> **Task**: The line containing "def State.send (s" marks the end, so write out exactly every line from the top of the entries below through that one.

Top of Input for this task

-- ==== Sys2Proof/Machine/Twin.lean ====
section
/-! DEFINITION. What the twin block and the firmware do for a pair: messages, ownership, digests, mirrored inputs,
leaving lockstep (13). -/
namespace Sys2Proof.Machine

/-! ### Levels and messages (13 R351 to R353) -/

/-- TX_OWN (13 R351). -/
def State.txOwn (s : State) : Bool :=
  !s.fatalSeen && (((s.mode == .solo || s.mode == .active) && !s.twin.ownDrop) || (s.mode == .shadow && s.twin.ownForce))

/-- Does the own heartbeat toggle (13 R351)? -/
def State.heartbeat (s : State) : Bool :=
  !s.fatalSeen && bit (s.reg Reg.twinCtl) 0 &&
    (s.mode == .ready || s.mode == .solo || s.mode == .active || s.mode == .shadow || s.mode == .selfTest)

/-- Send a message on the twin link, which carries it while it is up (13 R352). -/
def State.send (s : State) (m : Sent) : State :=
  if s.twin.link then { s with twin := { s.twin with sent := s.twin.sent ++ [m] } } else s

/-- Count in a TWIN counter (13 R377). -/
def State.twinCount (s : State) (a n : Nat) : State := s.countWord a Reg.twinStat 12 n

/-- Put TWIN_STAT.STATE. -/
def State.pairState (s : State) (n : Nat) : State := { s with twin := { s.twin with state := BitVec.ofNat 3 n } }

/-- TWIN_LOSS.CAUSE. -/
def State.lossCause (s : State) (n : Nat) : State := s.setFld Reg.twinLoss 3 0 n

/-- Is the shadow in lockstep, or in the checkpoint state? -/
def State.lockstep (s : State) : Bool := s.mode == .shadow && s.twin.state == 3
/-- The checkpoint state of a shadow. -/
def State.ckptState (s : State) : Bool := s.mode == .shadow && s.twin.state == 2

/-! ### Events to the host (12 R334)

An event waits in evQ until the host interface writes it, which EVENT says (log 94). -/

/-- Entries of a ring of size code n (12 R331). -/
def ringEntries (size : BitVec 4) : Nat := 2 ^ size.toNat

/-- A word of the MSI-X table at reset: every vector masked (12 R327; log 33). -/
def msixDefault (i : Nat) : Word := if i % 4 = 3 then 1 else 0

/-- Is vector v masked by its table entry? -/
def State.msixMasked (s : State) (v : Nat) : Bool := bit (sget msixDefault s.host.msixTab (4 * v + 3)) 0

/-- Raise an MSI-X vector: sent, or pending while its table entry masks it (12 R327, R334). -/
def State.msix (s : State) (v : Nat) : State :=
  if s.msixMasked v then { s with host := { s.host with pba := s.host.pba ||| (1#64 <<< v) } }
  else { s with host := { s.host with msix := s.host.msix ++ [v] } }

/-- Does the event ring take an entry (12 R331, R334)? -/
def State.evRoom (s : State) : Bool :=
  let r := s.host.ev
  r.en && !r.stopped && decide ((r.tail + 1) % ringEntries r.size ≠ r.head)

/-- Write one entry, cur being TICK_CUR at the event; PHASE is 1 on the first pass and changes at every wrap; vector 1
signals it (12 R334). -/
def State.putEvent (s : State) (code : BitVec 16) (cur v : Dbl) : State :=
  let h := s.host
  let r := h.ev
  let t := (r.tail + 1) % ringEntries r.size
  let e : Evt := ⟨code, cur, v, !(r.seq.getLsbD 0)⟩
  ({ s with host := { h with
      events := h.events ++ [e], ev := { r with tail := t, seq := if t = 0 then r.seq ^^^ 1 else r.seq } } }).msix 1

/-- An event is discarded and counted (12 R334). -/
def State.loseEvent (s : State) : State :=
  ({ s with host := { s.host with lost := true } }).countWord Reg.hostifEvLost Reg.hostifErrlog 8 1

/-- An event arises. -/
def State.event (s : State) (code : BitVec 16) (v : Dbl) : State :=
  { s with host := { s.host with evQ := s.host.evQ ++ [(code, s.tick.cur, v)] } }

/-- The event ring stops: the third attempt to write an entry has failed, which AER records (12 R334). -/
def State.stopEvents (s : State) : State :=
  ({ s with host := { s.host with
      ev := { s.host.ev with stopped := true, why := 3 }, aer := s.host.aer ++ [AerErr.entryWrite 1] } }).msix 3

/-- The host interface writes an event: discarded and counted where the ring does not take it; after a loss CODE 4 is
written first (12 R334). -/
def State.writeEvent (s : State) (x : BitVec 16 × Dbl × Dbl) : State :=
  let s := if s.host.lost && s.evRoom then
      { s.putEvent 4 s.tick.cur 0 with host := { (s.putEvent 4 s.tick.cur 0).host with lost := false } }
    else s
  if s.evRoom then s.putEvent x.1 x.2.1 x.2.2 else s.loseEvent

/-- The events that wait are written in order; written: the first entry is, else the ring stops (12 R334). -/
def State.writeEvents (s : State) (written : Bool) : State :=
  let q := s.host.evQ
  let s := { s with host := { s.host with evQ := [] } }
  let s := if !written && s.evRoom && !q.isEmpty then s.stopEvents else s
  q.foldl State.writeEvent s

/-- The pair event, CODE 3, and the twin link event on command-core line 3 (12 R334; 13; 09 R276). f and g: the frames
of a takeover from a checkpoint (13 R374). -/
def State.pairEvent (s : State) (cause : Nat) (f : Nat := 0) (g : Nat := 0) : State :=
  (s.event 3 (Config.pairData cause f g)).irq .cmd 3

/-! ### Leaving lockstep (13 R363) -/

/-- Does the member take part in a pair in lockstep, from either side (13 R357)? -/
def State.digesting (s : State) : Bool := (s.mode == .active && s.twin.state == 3) || s.lockstep

/-- Does the member form digests: Active, or Shadow in lockstep (13 R361)? They are exchanged in lockstep only. -/
def State.digestOn (s : State) : Bool := s.mode == .active || s.lockstep

/-- The pair leaves lockstep for a cause, as both members see it: the shadow goes back to checkpoint, or out; on a
divergence with DIV_HOLD it enters Fault-hold instead (13 R363). -/
def State.leaveLockstep (s : State) (cause : Nat) : State :=
  if !s.digesting then s
  else
    let ctl := s.reg Reg.twinCtl
    let hold := cause == 5 && bit ctl 2
    let shadow := s.lockstep
    let s := (s.lossCause cause).pairState (if bit ctl 1 && !hold then 2 else 4)
    let s := { s with twin := { s.twin with
      ownDig := [], peerDig := []
      digTicks := if shadow then [] else s.twin.digTicks
      vt := if shadow then [] else s.twin.vt } }
    if hold && shadow then s.fatal 18 else s

/-! ### Digests (13 R361, R362) -/

/-- One byte of CRC-64/ECMA-182 (13 R361). -/
def crc64Byte (c : Dbl) (b : Byte) : Dbl :=
  (List.range 8).foldl (fun (c : Dbl) _ =>
    if c.getLsbD 63 then (c <<< 1) ^^^ 0x42F0E1EBA9EA3693#64 else c <<< 1) (c ^^^ (b.setWidth 64 <<< 56))

/-- The CRC-64 of a byte list. -/
def crc64 (l : List Byte) : Dbl := l.foldl crc64Byte 0

/-- n little-endian bytes of a number. -/
def leBytes (n v : Nat) : List Byte := (List.range n).map (fun i => BitVec.ofNat 8 (v / 256 ^ i))

/-- The byte stream of a tick's digest (13 R361). -/
def digestBytes (n : Nat) (res : List (Bool × Nat × Nat × Dbl)) (vt : List (Nat × Nat × List (BitVec 16))) : List Byte :=
  let rs (u : Bool) := (res.filter (fun r => r.1 == u)).mergeSort (fun a b => decide (a.2.1 ≤ b.2.1))
  let one (r : Bool × Nat × Nat × Dbl) : List Byte := BitVec.ofNat 8 r.2.2.1 :: leBytes 8 r.2.2.2.toNat
  let link (k : Nat) := (vt.filter (fun p => p.1 == k)).mergeSort (fun a b => decide (a.2.1 ≤ b.2.1))
  leBytes 8 n ++ (rs false).flatMap one ++ (rs true).flatMap one ++
    (List.range 4).flatMap (fun k => (link k).flatMap (fun p => p.2.2.flatMap (fun v => leBytes 2 v.toNat)))

/-- A divergence or a late digest: TWIN_DIVERGE and the pair event on both members; lockstep ends (13 R362). -/
def State.diverge (s : State) (cause tick : Nat) : State :=
  let s := s.twinCount Reg.twinDiverge 1
  let s := if cause = 5 then
      (s.setReg Reg.twinDivtickLo (BitVec.ofNat 32 tick)).setReg Reg.twinDivtickHi (BitVec.ofNat 32 (tick / 2 ^ 32))
    else s
  (s.leaveLockstep cause).pairEvent cause

/-- Compare the digests that both members have given for a tick (13 R362). -/
def State.compareDigests (s : State) : State :=
  match s.twin.ownDig.find? (fun p => s.twin.peerDig.any (fun q => q.1 == p.1)) with
  | none => s
  | some p =>
    let q := s.twin.peerDig.find? (fun q => q.1 == p.1)
    let s := { s with twin := { s.twin with
      ownDig := s.twin.ownDig.filter (fun x => x.1 != p.1)
      peerDig := s.twin.peerDig.filter (fun x => x.1 != p.1) } }
    if s.digesting && q != some p then s.diverge 5 p.1 else s

/-- Is every request cycle of tick t presented: no request in progress began before its end without having reached it? -/
def State.vtKnown (s : State) (b1 : Nat) : Bool :=
  (List.finRange 4).all (fun k =>
    let l := s.valve.link[k]
    !l.req || decide (b1 ≤ l.start + l.seen))

/-- Form and send the digest of the oldest tick whose boundary has passed and whose TEND has retired, once its samples
are known (13 R361, R362). -/
def State.sendDigest (s : State) : State :=
  match s.twin.digTicks with
  | [] => s
  | t :: l => match t.b1 with
    | none => s
    | some b1 =>
      if t.ended && s.vtKnown b1 then
        let inT (p : Nat × Nat × List (BitVec 16)) : Bool := decide (t.b0 ≤ p.2.1) && decide (p.2.1 < b1)
        let v := crc64 (digestBytes t.n t.res (s.twin.vt.filter inT))
        let s := { s with twin := { s.twin with
          digTicks := l
          vt := s.twin.vt.filter (fun p => decide (b1 ≤ p.2.1))
          ownDig := if s.digesting then s.twin.ownDig ++ [(t.n, v)] else [] } }
        let s := (s.setReg Reg.twinDigLo (loHalf v)).setReg Reg.twinDigHi (hiHalf v)
        let s := (s.setReg Reg.twinDigtickLo (BitVec.ofNat 32 t.n)).setReg Reg.twinDigtickHi (BitVec.ofNat 32 (t.n / 2 ^ 32))
        if s.digesting then (s.send (.digest t.n v)).compareDigests else s
      else s

/-- A result delivered to an s register enters the digest of the tick whose program issued it (13 R361). -/
def State.digestResult (s : State) (urgent : Bool) (issue reg : Nat) (v : Dbl) : State :=
  match s.twin.digTicks.reverse with
  | [] => s
  | t :: l =>
    if t.ended then s
    else { s with twin := { s.twin with digTicks := (l.reverse) ++ [{ t with res := t.res ++ [(urgent, issue, reg, v)] }] } }

/-! ### Out, loss (13 R364, R368) -/

/-- The member is in a pair no more (13 R357: off). -/
def State.leavePair (s : State) : State :=
  { s with twin := { s.twin with
      state := 0, role := 0, ownForce := false, ownDrop := false, handF := none, lossAt := none, peer := none
      join := false, joinCap := none, armStep := 0, inputs := [], digTicks := [], vt := [], ownDig := [], peerDig := []
      ckptSend := none } }

/-- Enter out with a cause (13 R357). -/
def State.goOut (s : State) (cause : Nat) : State := (s.lossCause cause).pairState 4

end Sys2Proof.Machine
end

Bottom of Input for this task

> **Response below**:
-- ==== Sys2Proof/Machine/Twin.lean ====
section
/-! DEFINITION. What the twin block and the firmware do for a pair: messages, ownership, digests, mirrored inputs,
leaving lockstep (13). -/
namespace Sys2Proof.Machine

/-! ### Levels and messages (13 R351 to R353) -/

/-- TX_OWN (13 R351). -/
def State.txOwn (s : State) : Bool :=
  !s.fatalSeen && (((s.mode == .solo || s.mode == .active) && !s.twin.ownDrop) || (s.mode == .shadow && s.twin.ownForce))

/-- Does the own heartbeat toggle (13 R351)? -/
def State.heartbeat (s : State) : Bool :=
  !s.fatalSeen && bit (s.reg Reg.twinCtl) 0 &&
    (s.mode == .ready || s.mode == .solo || s.mode == .active || s.mode == .shadow || s.mode == .selfTest)

/-- Send a message on the twin link, which carries it while it is up (13 R352). -/
def State.send (s : State) (m : Sent) : State :=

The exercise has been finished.